Work to be completed: Go to the line holding "fetched (R211) -/" in the entries below and write out exactly every line down to and including the line holding "countB : Nat := 0".

Material for this task:
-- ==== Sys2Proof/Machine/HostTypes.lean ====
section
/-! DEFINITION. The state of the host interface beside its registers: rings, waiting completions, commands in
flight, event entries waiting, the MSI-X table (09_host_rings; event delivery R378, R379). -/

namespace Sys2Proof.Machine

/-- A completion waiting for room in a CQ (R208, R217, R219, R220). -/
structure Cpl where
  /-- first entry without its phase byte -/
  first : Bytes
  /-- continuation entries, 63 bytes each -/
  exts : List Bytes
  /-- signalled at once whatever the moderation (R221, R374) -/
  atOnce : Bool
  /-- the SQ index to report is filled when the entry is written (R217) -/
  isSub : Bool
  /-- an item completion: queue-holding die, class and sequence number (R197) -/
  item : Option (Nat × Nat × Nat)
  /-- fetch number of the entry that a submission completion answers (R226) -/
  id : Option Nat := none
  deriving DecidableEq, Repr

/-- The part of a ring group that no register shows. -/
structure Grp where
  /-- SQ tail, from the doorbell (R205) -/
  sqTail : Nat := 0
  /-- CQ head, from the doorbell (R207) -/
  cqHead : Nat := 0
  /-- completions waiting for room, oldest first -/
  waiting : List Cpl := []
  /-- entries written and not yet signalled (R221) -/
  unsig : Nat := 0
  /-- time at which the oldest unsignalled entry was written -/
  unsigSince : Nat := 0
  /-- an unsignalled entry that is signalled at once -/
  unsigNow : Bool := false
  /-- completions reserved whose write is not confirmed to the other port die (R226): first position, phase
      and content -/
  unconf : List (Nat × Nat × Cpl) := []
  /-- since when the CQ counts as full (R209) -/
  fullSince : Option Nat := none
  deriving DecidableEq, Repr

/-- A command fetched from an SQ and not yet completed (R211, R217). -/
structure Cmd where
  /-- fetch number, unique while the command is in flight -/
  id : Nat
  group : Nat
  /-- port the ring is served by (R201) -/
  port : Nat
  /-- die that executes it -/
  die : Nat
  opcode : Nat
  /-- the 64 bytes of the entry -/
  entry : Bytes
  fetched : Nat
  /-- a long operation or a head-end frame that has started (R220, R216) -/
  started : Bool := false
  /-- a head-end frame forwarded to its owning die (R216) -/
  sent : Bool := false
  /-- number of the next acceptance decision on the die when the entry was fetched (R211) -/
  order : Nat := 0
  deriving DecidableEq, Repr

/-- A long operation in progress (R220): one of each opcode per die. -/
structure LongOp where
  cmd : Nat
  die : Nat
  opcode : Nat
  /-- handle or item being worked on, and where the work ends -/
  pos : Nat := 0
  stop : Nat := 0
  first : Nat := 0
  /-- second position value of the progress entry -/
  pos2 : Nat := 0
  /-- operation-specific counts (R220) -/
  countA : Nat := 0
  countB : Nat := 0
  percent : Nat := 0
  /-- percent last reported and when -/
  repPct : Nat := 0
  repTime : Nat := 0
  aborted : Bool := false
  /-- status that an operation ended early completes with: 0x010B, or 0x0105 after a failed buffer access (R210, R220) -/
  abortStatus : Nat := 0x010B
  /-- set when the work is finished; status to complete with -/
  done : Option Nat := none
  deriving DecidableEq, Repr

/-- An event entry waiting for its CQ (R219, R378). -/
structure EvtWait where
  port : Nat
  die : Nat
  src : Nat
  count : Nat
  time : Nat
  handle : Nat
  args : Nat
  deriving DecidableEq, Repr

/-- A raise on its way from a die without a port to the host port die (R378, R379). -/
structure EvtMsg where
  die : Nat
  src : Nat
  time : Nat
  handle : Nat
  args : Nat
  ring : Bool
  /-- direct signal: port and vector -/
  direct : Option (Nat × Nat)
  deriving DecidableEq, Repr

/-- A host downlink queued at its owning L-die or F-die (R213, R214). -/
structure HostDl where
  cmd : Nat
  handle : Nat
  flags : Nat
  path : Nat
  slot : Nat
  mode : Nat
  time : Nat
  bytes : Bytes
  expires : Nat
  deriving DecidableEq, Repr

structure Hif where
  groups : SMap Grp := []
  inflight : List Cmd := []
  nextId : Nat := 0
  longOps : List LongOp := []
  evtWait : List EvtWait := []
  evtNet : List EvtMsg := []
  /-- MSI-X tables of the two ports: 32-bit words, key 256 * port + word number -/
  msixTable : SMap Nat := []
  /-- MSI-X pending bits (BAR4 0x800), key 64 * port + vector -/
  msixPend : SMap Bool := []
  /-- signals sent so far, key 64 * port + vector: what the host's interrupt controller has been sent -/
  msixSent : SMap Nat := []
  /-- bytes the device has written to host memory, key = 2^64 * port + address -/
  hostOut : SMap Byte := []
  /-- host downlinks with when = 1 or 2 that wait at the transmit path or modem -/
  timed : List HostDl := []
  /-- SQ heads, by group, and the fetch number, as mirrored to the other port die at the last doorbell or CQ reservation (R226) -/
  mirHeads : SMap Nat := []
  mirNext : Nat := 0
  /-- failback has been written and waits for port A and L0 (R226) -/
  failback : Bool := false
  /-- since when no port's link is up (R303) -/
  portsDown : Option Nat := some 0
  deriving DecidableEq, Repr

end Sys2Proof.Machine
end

Solution:
  /-- number of the next acceptance decision on the die when the entry was fetched (R211) -/
  order : Nat := 0
  deriving DecidableEq, Repr

/-- A long operation in progress (R220): one of each opcode per die. -/
structure LongOp where
  cmd : Nat
  die : Nat
  opcode : Nat
  /-- handle or item being worked on, and where the work ends -/
  pos : Nat := 0
  stop : Nat := 0
  first : Nat := 0
  /-- second position value of the progress entry -/
  pos2 : Nat := 0
  /-- operation-specific counts (R220) -/
  countA : Nat := 0
  countB : Nat := 0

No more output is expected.